Anglo-Saxons: The Making of England

By Patrick Wormald

History Today, Vol.45:2 (1995)

Introduction: In 1991, the British Museum staged an exhibition entitled ‘The Making of England’. It was of course a superb show, and must have taught its countless visitors an immense amount about the culture of the early Christian English. But one thing about it was inept: its title. The period covered was from the coming of St Augustine in 597 to the death of Alfred in 899. Many very important things happened in these centuries. The ‘Making of England’ was not among them. There was no single kingdom of the English even at the end of the period. There had been a progressive reduction in the number of Anglo-Saxon kingdoms between the sixth and ninth centuries, leaving only four by 865. Of these, only one, Alfred’s Wessex, survived the attentions of the Vikings. But this was a kingdom of the West Saxons, not of ‘the English’ as a whole.

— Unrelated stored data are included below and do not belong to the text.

-- ==== Sys2Proof/Laws/Config.lean ====
section
/-! SUPPORT. What a legal configuration gives (R7), so that no proof unfolds `Cfg.wf`. -/

namespace Sys2Proof

/-- The three widths that the source fixes (R7, D2). -/
theorem Cfg.widths_of_wf {c : Cfg} (h : c.wf = true) : c.cwWidth = 2 ∧ c.dlenWidth = 2 ∧ c.crcWidth = 4 := by
  simp only [Cfg.wf, Cfg.widthsWf, Cfg.flagsWf, Bool.and_eq_true, decide_eq_true_eq] at h; tauto

/-- The bounds on `N`, `MAX_HDR` and `FLAGS_W` (R7, D3). -/
theorem Cfg.bounds_of_wf {c : Cfg} (h : c.wf = true) : 2 ≤ c.n ∧ 2 ≤ c.maxHdr ∧ 1 ≤ c.flagsW ∧ c.flagsW ≤ 16 := by
  simp only [Cfg.wf, Cfg.widthsWf, Cfg.flagsWf, Bool.and_eq_true, decide_eq_true_eq] at h; tauto

/-- The escape byte is not the leader byte (R7, D3). -/
theorem Cfg.esc_ne_leader_of_wf {c : Cfg} (h : c.wf = true) : c.esc ≠ c.leader := by
  simp only [Cfg.wf, Bool.and_eq_true, bne_iff_ne] at h; tauto

/-- The data-length entry: there is one, and every entry with its mask is 2 bytes wide (R7). -/
theorem Cfg.dataField_of_wf {c : Cfg} (h : c.wf = true) :
    (∃ f ∈ c.fields, f.mask = c.fData) ∧ ∀ f ∈ c.fields, f.mask = c.fData → f.width = 2 := by
  simp only [Cfg.wf, Cfg.fieldsWf, Bool.and_eq_true, List.any_eq_true, List.all_eq_true, beq_iff_eq, Bool.or_eq_true,
    bne_iff_ne] at h
  obtain ⟨-, -, -, -, -, ⟨-, hex⟩, hall⟩ := h
  exact ⟨hex, fun f hf hm => (hall f hf).resolve_left (fun k => k hm)⟩

end Sys2Proof
end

There is evidence that Alfred came to see himself in some sense as a king of all Englishmen. There is almost no evidence that Englishmen beyond Wessex and perhaps the West Midlands would have agreed with him. The Northumbrians, East Anglians and at least some Mercians came to terms with the Vikings. Alfred’s successors in due course took control of these areas. But it is an illusion that there was anything pre-ordained about that. Their campaign is usually called the ‘Reconquest of the Danelaw’. It was in fact a conquest of lands never ruled by West Saxon kings before.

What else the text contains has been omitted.